Which lines below hold the word "stRegs"? Copy all of them.

Collected data
──────

/-- Settles O53: each of the instructions ends in the normal advance, from a state with the same PC and parameters. -/
theorem advancePastTheEndIsOutOfRange : Obligations.AdvancePastTheEndIsOutOfRange := by
  intro s x y n kk nnn hp hpc f
  have adv : ∀ u : State, u.params = s.params → u.pc = s.pc → advance u = f := fun u => advance_error_of_eq hp hpc
  have hops : ∀ {m}, s.i.toNat + m ≤ 4096 → s.OperandsOk m := .inr
  refine ⟨adv _ rfl rfl, adv _ rfl rfl, adv _ rfl rfl, adv _ rfl rfl, adv _ rfl rfl, adv _ rfl rfl, adv _ rfl rfl,
    adv _ rfl rfl, adv _ rfl rfl, adv _ rfl rfl, adv _ rfl rfl, adv _ rfl rfl, adv _ rfl rfl, adv _ rfl rfl,
    adv _ rfl rfl, adv _ rfl rfl, adv _ rfl rfl, fun hx => ?ldDTVx, fun hi => ?addI, fun hi => ?ldB,
    fun hi => ⟨?stRegs, ?ldRegs⟩, fun hi => ?drw, adv _ rfl rfl, fun w hcs hfetch hd => ?unknown⟩
  case ldDTVx => simp only [exec, execLdDTVx, if_pos hx]; exact adv _ rfl rfl
  case addI => rw [exec, execAddI, withAddr_ok _ (.inr hi)]; exact adv _ rfl rfl
  case ldB => rw [exec, execLdB, withOperands_ok _ (hops (by omega))]; exact advance_storeBytes_error hp hpc _ _
  case stRegs => rw [exec, execStRegs, withOperands_ok _ (hops (by omega))]; exact advance_storeBytes_error hp hpc _ _
  case ldRegs => rw [exec, execLdRegs, withOperands_ok _ (hops (by omega))]; exact advance_loadRegs_error hp hpc _ _
  case drw => rw [exec, execDrw_ok (hops hi)]; exact adv _ rfl rfl
  case unknown =>
    obtain ⟨hf, hw⟩ := fetchWord_of_decode_unknown hfetch hd
    have hn : handle .step s = f := (handle_step_unknown hcs hf hw).trans (adv s rfl rfl)
    have ht : traceOf .step s = some w := traceOf_step hcs hf
    refine ⟨hn, ?_⟩
    rw [reply, ht, reportOf_fault hn, Fault.report]

end Sys2Proof.Machine

/-! ## Reset and load (70_reset_and_hazards.md) -/

namespace Sys2Proof.Machine

@[simp] theorem readByte_reset (a : Addr) : State.reset.readByte a = resetByte a.toNat := rfl

/-- Settles O46: an address that memory does not list reads as the font or as 0. -/
theorem resetLeavesTheSpecsValues : Obligations.ResetLeavesTheSpecsValues := by
  refine ⟨fun x => ?_, rfl, rfl, rfl, rfl, rfl, fun k => ?_, pixelAt_clearScreen, rfl, fun a h => ?_, fun a h => ?_⟩
  · simp [State.reg, State.reset]
  · simp [State.keyDown, State.reset]
  · rw [readByte_reset, resetByte, if_pos h]
    rw [List.getD_eq_getElem?_getD, List.getElem?_eq_getElem h, Option.getD_some]
  · rw [readByte_reset, resetByte, if_neg (Nat.not_lt.2 h)]

theorem load_ok {rom : List Byte} (s : State) (h : rom.length ≤ 3584) : load rom s = .next (loaded rom s) := if_pos h

theorem load_refused {rom : List Byte} (s : State) (h : 3584 < rom.length) : load rom s = .refused .romTooLong :=
  if_neg (Nat.not_le.2 h)

/-- Settles O47: the ROM is stored from 512 up in the memory of reset. -/
theorem loadResetsAndPlacesTheRom : Obligations.LoadResetsAndPlacesTheRom := by
  intro s rom
  refine ⟨fun h => ⟨loaded rom s, load_ok s h, rfl, fun a j hj ha => ?_, fun a ha => ?_⟩, load_refused s⟩
  · rw [State.readByte, ha]
    exact read_writeFrom rom [] 512 j hj
  · exact read_writeFrom_other rom [] 512 a.toNat ha

/-- What `LOAD` leaves depends on the model's own fields alone. -/
theorem load_congr {s s' : State} (rom : List Byte) (hp : s.params = s'.params) (hd : s.draws = s'.draws)
    (hs : s.schedule = s'.schedule) : load rom s = load rom s' := by
  simp only [load, loaded, hp, hd, hs]

/-- Settles O48: after `LOAD` the two machines are in the same state. -/
theorem loadForgetsHistory : Obligations.LoadForgetsHistory := by
  intro s s' rom es hp hd hs
  simp only [handleAll, handle, load_congr rom hp hd hs]

end Sys2Proof.Machine

/-! ## Control transfer, continued -/

namespace Sys2Proof.Machine

/-- Settles O14: a full stack is a depth that the stack has reached. -/
theorem callPushesItsOwnAddress : Obligations.CallPushesItsOwnAddress := by
  intro s nnn
  rcases execCall_cases nnn s with ⟨hf, e⟩ | ⟨hf, e⟩
  · obtain ⟨n, hd, hn⟩ := (stackFull_iff ..).1 hf
    exact ⟨fun h => absurd hn (h n hd), fun _ _ _ => e⟩
  · refine ⟨fun _ => e, fun n hd hn => ?_⟩
    rw [(stackFull_iff ..).2 ⟨n, hd, hn⟩] at hf
    cases hf

theorem execRet_of_stack {s : State} {l : List Addr} {a : Addr} (h : s.stack = l ++ [a]) :
    execRet s = if s.params.retAdvance then goto (s.setStack l) (a.toNat + 2) else .next ((s.setStack l).setPc a) := by
  rcases execRet_cases s with ⟨hn, -⟩ | ⟨l', a', h', e⟩
  · simp [hn] at h
  · obtain ⟨rfl, rfl⟩ : l' = l ∧ a' = a := by simpa [h'] using h
    exact e

/-- Settles O15: the last entry is the one popped, and the return is `goto` of it or of the address after it. -/
theorem returnPopsTheStack : Obligations.ReturnPopsTheStack := by
  intro s l t hs
  simp only [exec, execRet_of_stack hs]
  refine ⟨fun hr hok => ?_, fun hr => ?_, fun hr hp ht => ?_⟩
  · rw [if_pos hr, goto_ok (s := s.setStack l) hok, ofNat_add_toNat]
    rfl
  · rw [hr]
    rfl
  · rw [if_pos hr]
    exact goto_error (s := s.setStack l) hp (by omega)

/-- Settles O17: the return finds the address that the call pushed. -/
theorem returnGoesOnAfterTheCall : Obligations.ReturnGoesOnAfterTheCall := by
  intro s t u nnn h hstack hparams hr hadv
  obtain ⟨a, rfl⟩ := exec_next h
  obtain ⟨hret, -, -⟩ := returnPopsTheStack u s.stack s.pc hstack
  exact hret (hparams ▸ hr) (hparams ▸ hadv)

end Sys2Proof.Machine

namespace Sys2Proof

/-- Settles O1: the decoder reads each word. -/
theorem writtenWordsDecode : Obligations.WrittenWordsDecode :=
  ⟨rfl, rfl, rfl, rfl, rfl, rfl, rfl, rfl, rfl, rfl, rfl, rfl⟩

end Sys2Proof

/-! ## Skips and registers, continued -/

namespace Sys2Proof.Machine

/-- Settles O20: the key is the one that `keyOf` selects, and the two skips are on its being down and on its being up. -/
theorem skipsOnKeys : Obligations.SkipsOnKeys := by
  intro s x k hk
  simp only [exec, execSkp, execSknp, keyOf_eq hk]
  have up : ∀ b, s.keyDown k = b → (!s.keyDown k) = !b := fun b h => congrArg _ h
  refine ⟨fun h hs => ?_, fun h ha => ?_, fun h hs => ?_, fun h ha => ?_, fun hp hpc => ⟨fun h => ?_, fun h => ?_⟩,
    fun hp hpc => ⟨fun h => ?_, fun h => ?_⟩⟩
  · rw [skipIf_of_true h, advanceSkip_ok hs]; rfl
  · rw [skipIf_of_false h, advance_ok ha]; rfl
  · rw [skipIf_of_true (up _ h), advanceSkip_ok hs]; rfl
  · rw [skipIf_of_false (up _ h), advance_ok ha]; rfl
  · rw [skipIf_of_true h, advanceSkip_error hp hpc]
  · rw [skipIf_of_true (up _ h), advanceSkip_error hp hpc]
  · rw [skipIf_of_false h, advance_error hp hpc]
  · rw [skipIf_of_false (up _ h), advance_error hp hpc]
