@[simp] theorem State.sendSleep_cfg (s : State) (p : Phase) (c : Byte) : (s.sendSleep p c).cfg = s.cfg := rfl
@[simp] theorem State.sendSleep_addr (s : State) (p : Phase) (c : Byte) : (s.sendSleep p c).addr = s.addr := rfl
@[simp] theorem State.sendSleep_acc (s : State) (p : Phase) (c : Byte) : (s.sendSleep p c).acc = s.acc := rfl
@[simp] theorem State.sendSleep_phase (s : State) (p : Phase) (c : Byte) : (s.sendSleep p c).phase = p := rfl
@[simp] theorem State.sendSleep_sel (s : State) (p : Phase) (c : Byte) : (s.sendSleep p c).sel = s.sel := rfl
@[simp] theorem State.sendSleep_cmd (s : State) (p : Phase) (c : Byte) : (s.sendSleep p c).cmd = s.cmd := rfl
@[simp] theorem State.sendSleep_val (s : State) (p : Phase) (c : Byte) : (s.sendSleep p c).val = s.val := rfl
@[simp] theorem State.sendSleep_lo (s : State) (p : Phase) (c : Byte) : (s.sendSleep p c).lo = s.lo := rfl
@[simp] theorem State.sendSleep_hi (s : State) (p : Phase) (c : Byte) : (s.sendSleep p c).hi = s.hi := rfl
@[simp] theorem State.sendSleep_pec (s : State) (p : Phase) (c : Byte) :
    (s.sendSleep p c).pec = some (compute (sleepFrame s.addr c)) := rfl
@[simp] theorem State.sendSleep_cur (s : State) (p : Phase) (c : Byte) : (s.sendSleep p c).cur = s.cur := rfl
@[simp] theorem State.sendSleep_tacc (s : State) (p : Phase) (c : Byte) :
    (s.sendSleep p c).tacc = some (compute (sleepFrame s.addr c)) := rfl
@[simp] theorem State.sendSleep_pending (s : State) (p : Phase) (c : Byte) :
    (s.sendSleep p c).pending = s.pending := rfl
@[simp] theorem State.sendSleep_resetLine (s : State) (p : Phase) (c : Byte) :
    (s.sendSleep p c).resetLine = s.resetLine := rfl
@[simp] theorem State.sendSleep_inbox (s : State) (p : Phase) (c : Byte) : (s.sendSleep p c).inbox = s.inbox := rfl
@[simp] theorem State.sendSleep_reads (s : State) (p : Phase) (c : Byte) : (s.sendSleep p c).reads = s.reads := rfl
@[simp] theorem State.sendSleep_writes (s : State) (p : Phase) (c : Byte) :
    (s.sendSleep p c).writes = s.writes := rfl
@[simp] theorem State.sendSleep_delays (s : State) (p : Phase) (c : Byte) :
    (s.sendSleep p c).delays = s.delays := rfl
@[simp] theorem State.sendSleep_trace (s : State) (p : Phase) (c : Byte) :
    (s.sendSleep p c).trace = s.trace ++ [.transportWrite (saw s.addr) c [compute (sleepFrame s.addr c)] s.cfg.timeout] := rfl
@[simp] theorem State.sendSleep_codes (s : State) (p : Phase) (c : Byte) : (s.sendSleep p c).codes = s.codes := rfl

end Sys2Proof.Machine
end

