-- ==== Sys2Proof/Tests/Slice0.lean ====
section
/-! SUPPORT. Tests of the model's parts. Every expected value is transcribed from the spec: the words from 30_encoding.md R102
and 95_test_vectors.md section 2.6, the codes from 30_encoding.md R100, the bytes and responses from the vectors of
95_test_vectors.md that a test's comment names. -/

namespace Sys2Proof.Tests

open Sys2Proof Sys2Proof.Machine

/-! ## Well-formedness: an ill-formed term for each check -/

/-- R85 (a). -/
theorem test_wf_opcode_zero_refused : (Fields.ofWord 0x00000000#32).opReserved = true := by decide
theorem test_wf_opcode_f_refused : (Fields.ofWord 0xFFFFFFFF#32).opReserved = true := by decide
/-- R85 (b). -/
theorem test_wf_mbz_refused : (Fields.ofWord 0x80220000#32).mbzSet = true := by decide
/-- R85 (c). -/
theorem test_wf_sel_in_slp_refused : (Fields.ofWord 0xB0110000#32).selUnused = true := by decide
/-- R85 (d). -/
theorem test_wf_selector_18_refused : (Fields.ofWord 0x80120000#32).selReserved = true := by decide
theorem test_wf_selector_17_accepted : (Fields.ofWord 0x80110000#32).malformed = false := by decide
/-- R85 (e). -/
theorem test_wf_imm_in_rd16_refused : (Fields.ofWord 0x80020001#32).immUnused = true := by decide
theorem test_wf_address_8_bits_refused : (Fields.ofWord 0x40000080#32).immUnused = true := by decide
theorem test_wf_byte_9_bits_refused : (Fields.ofWord 0x20000100#32).immUnused = true := by decide
/-- R87: 0x80 does not fit the 7 bits of an address. -/
theorem test_wf_fits_refused : fits 7 0x80 = false := by decide
/-- R100: a table with the same code twice is no enumeration. -/
theorem test_wf_config_refused :
    Config.wellFormed { Config.default with cmdCodes := Config.default.cmdCodes.set 0 0xFF#8 } = false := by decide
theorem test_wf_config_default : Config.default.wellFormed = true := by decide

/-! ## Decoding: one word per constructor, and the refused words -/

theorem test_decode_ckClr : decodeTableWord 32 0x10000000 = some .ckClr := by decide
theorem test_decode_ckUpd : decodeTableWord 32 0x200000B4 = some (.ckUpd 0xB4#8) := by decide
theorem test_decode_ckGet : decodeTableWord 32 0x30000000 = some .ckGet := by decide
theorem test_decode_cfgAddr : decodeTableWord 32 0x4000005B = some (.cfgAddr 0x5B#7) := by decide
theorem test_decode_rd16 : decodeTableWord 32 0x80020000 = some (.rd16 .ta) := by decide
theorem test_decode_rd16_sleep : decodeTableWord 32 0x80110000 = some (.rd16 .sleep) := by decide
theorem test_decode_wr16 : decodeTableWord 32 0x90051234 = some (.wr16 .tomax 0x1234#16) := by decide
theorem test_decode_wree : decodeTableWord 32 0xA00B005B = some (.wree .smbaddr 0x005B#16) := by decide
theorem test_decode_slp : decodeTableWord 32 0xB0000000 = some .slp := by decide
/-- The eighteen codes of 30_encoding.md R100, in selector order. -/
theorem test_decode_command_codes :
    [0x04, 0x05, 0x06, 0x07, 0x08, 0x20, 0x21, 0x22, 0x23, 0x24, 0x25,
      0x2E, 0x3C, 0x3D, 0x3E, 0x3F, 0xF0, 0xFF].map (decodeTableWord 8) =
    [.cmdRawir1, .cmdRawir2, .cmdTa, .cmdTobj1, .cmdTobj2, .cmdTomax, .cmdTomin, .cmdPwmctrl,
      .cmdTarange, .cmdEmiss, .cmdConfig1, .cmdSmbaddr,
      .cmdId1, .cmdId2, .cmdId3, .cmdId4, .cmdFlags, .cmdSleep].map some := by decide
theorem test_decode_refused_opcodes :
    [0x00000000, 0xFFFFFFFF, 0x50000000, 0x60000000, 0x70000000, 0xC0000000, 0xD0000000, 0xE0000000].map
      (decodeTableWord 32) = List.replicate 8 none := by decide
theorem test_decode_refused_neighbours :
    [0x80020001, 0x80220000, 0x80120000, 0x801F0000, 0xB0110000, 0x40000080, 0x20000100, 0x10000001].map
      (decodeTableWord 32) = List.replicate 8 none := by decide
theorem test_decode_refused_byte : decodeTableWord 8 0x09 = none := by decide
theorem test_encode_wree : encode Config.default (.wree .emiss 0x8000#16) = .req32 0xA0098000#32 := by decide

/-! ## The checksum -/

/-- 95_test_vectors.md section 2.1. -/
theorem test_ck8Step_80 : ck8Step 0x00#8 0x80#8 = 0x89#8 := by decide
theorem test_ck8Step_F4_5A : ck8Step 0xF4#8 0x5A#8 = 0x43#8 := by decide
theorem test_ck8StepParallel_F4_5A : ck8StepParallel 0xF4#8 0x5A#8 = 0x43#8 := by decide
/-- 95_test_vectors.md section 2.3: the ASCII bytes "123456789". -/
theorem test_compute_check_value :
    compute [0x31, 0x32, 0x33, 0x34, 0x35, 0x36, 0x37, 0x38, 0x39] = 0xF4#8 := by decide +kernel
theorem test_compute_read_frame : compute (readFrame 0x5A#7 0x06#8 0x34#8 0x3A#8) = 0x1B#8 := by decide +kernel

/-! ## One request on a small state -/

/-- The block after reset, with answers waiting at the transport and delay ports. -/
def answered (reads : List ReadAnswer) (writes : List WriteAnswer) (delays : Nat) : State :=
  { State.reset with reads := reads, writes := writes, delays := delays }

/-- What a step leaves for the host and the trace at the ports. -/
def seen (r : Result) : Option (Option Word × List Event) :=
  (nextState r).map fun t => (t.pending, t.trace.filter fun e => !e.isResponse)

/-- 40_checksum_engine.md R122: with `ACC` = 0xE8. -/
theorem test_ckClr : (nextState (exec .ckClr { State.reset with acc := 0xE8#8 })).map
    (fun t => (t.acc, t.pending)) = some (0x00#8, some 0x00000000#32) := by decide
/-- 95_test_vectors.md section 2.4. -/
theorem test_ckUpd : (nextState (exec (.ckUpd 0xFF#8) { State.reset with acc := 0x05#8 })).map
    (fun t => (t.acc, t.pending)) = some (0xE8#8, some 0x000000E8#32) := by decide
theorem test_ckGet : (nextState (exec .ckGet { State.reset with acc := 0xE8#8 })).map
    (fun t => (t.acc, t.pending)) = some (0xE8#8, some 0x000000E8#32) := by decide
/-- 41_encoder.md R146. -/
theorem test_cfgAddr : (nextState (exec (.cfgAddr 0x5B#7) State.reset)).map
    (fun t => (saw t.addr, sar t.addr, t.pending)) = some (0xB6#8, 0xB7#8, some 0x0000005B#32) := by decide
theorem test_sar_7F : (saw 0x7F#7, sar 0x7F#7) = (0xFE#8, 0xFF#8) := by decide
theorem test_cmdEmiss : (nextState (exec .cmdEmiss State.reset)).map (·.codes) = some [0x24#8] := by decide

/-- V-RD1. -/
theorem test_rd16_good : seen (exec (.rd16 .ta) (answered [.ok [0x34, 0x3A, 0x1B]] [] 0)) =
    some (some 0x00003A34#32, [.transportRead 0xB4 0x06 3 100]) := by decide +kernel
/-- V-RD6: the data bytes swapped. -/
theorem test_rd16_swapped : seen (exec (.rd16 .ta) (answered [.ok [0x3A, 0x34, 0x1B]] [] 0)) =
    some (some 0x00020000#32, [.transportRead 0xB4 0x06 3 100]) := by decide +kernel
/-- V-RD21: two bytes. -/
theorem test_rd16_short : seen (exec (.rd16 .ta) (answered [.ok [0x34, 0x3A]] [] 0)) =
    some (some 0x00010000#32, [.transportRead 0xB4 0x06 3 100]) := by decide
/-- V-RD20: at address 0x5B, the checksum that suits 0x5A. -/
theorem test_rd16_address_in_frame :
    seen (exec (.rd16 .ta) { answered [.ok [0x34, 0x3A, 0x1B]] [] 0 with addr := 0x5B#7 }) =
    some (some 0x00020000#32, [.transportRead 0xB6 0x06 3 100]) := by decide +kernel
/-- V-WR5: the low byte first. -/
theorem test_wr16_good : seen (exec (.wr16 .tomax 0x1234#16) (answered [] [.ok] 0)) =
    some (some 0x00000000#32, [.transportWrite 0xB4 0x20 [0x34, 0x12, 0x50] 100]) := by decide +kernel
/-- V-WR2. -/
theorem test_wr16_err : seen (exec (.wr16 .emiss 0x8000#16) (answered [] [.err] 0)) =
    some (some 0x00010000#32, [.transportWrite 0xB4 0x24 [0x00, 0x80, 0xA1] 100]) := by decide +kernel
/-- V-SL1. -/
theorem test_slp_good : seen (exec .slp (answered [] [.ok] 0)) =
    some (some 0x00000000#32, [.transportWrite 0xB4 0xFF [0xE8] 100]) := by decide +kernel
/-- V-SL2. -/
theorem test_slp_err : seen (exec .slp (answered [] [.err] 0)) =
    some (some 0x00010000#32, [.transportWrite 0xB4 0xFF [0xE8] 100]) := by decide +kernel
/-- V-EE6: path P6. -/
theorem test_wree_writes : seen (exec (.wree .emiss 0x8000#16) (answered [.ok [0xFF, 0xFF, 0xD6]] [.ok, .ok] 2)) =
    some (some 0x00000000#32,
      [.transportRead 0xB4 0x24 3 100, .transportWrite 0xB4 0x24 [0x00, 0x00, 0x28] 100, .delay 10,
       .transportWrite 0xB4 0x24 [0x00, 0x80, 0xA1] 100, .delay 10]) := by decide +kernel
/-- V-EE5: path P5, no delay after the failed write. -/
theorem test_wree_program_fails :
    seen (exec (.wree .emiss 0x8000#16) (answered [.ok [0xFF, 0xFF, 0xD6]] [.ok, .err] 2)) =
    some (some 0x00010000#32,
      [.transportRead 0xB4 0x24 3 100, .transportWrite 0xB4 0x24 [0x00, 0x00, 0x28] 100, .delay 10,
       .transportWrite 0xB4 0x24 [0x00, 0x80, 0xA1] 100]) := by decide +kernel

──────

**Result for this exercise**
    fun hi => ⟨?stRegs, ?ldRegs⟩, fun hi => ?drw, adv _ rfl rfl, fun w hcs hfetch hd => ?unknown⟩
  case stRegs => rw [exec, execStRegs, withOperands_ok _ (hops (by omega))]; exact advance_storeBytes_error hp hpc _ _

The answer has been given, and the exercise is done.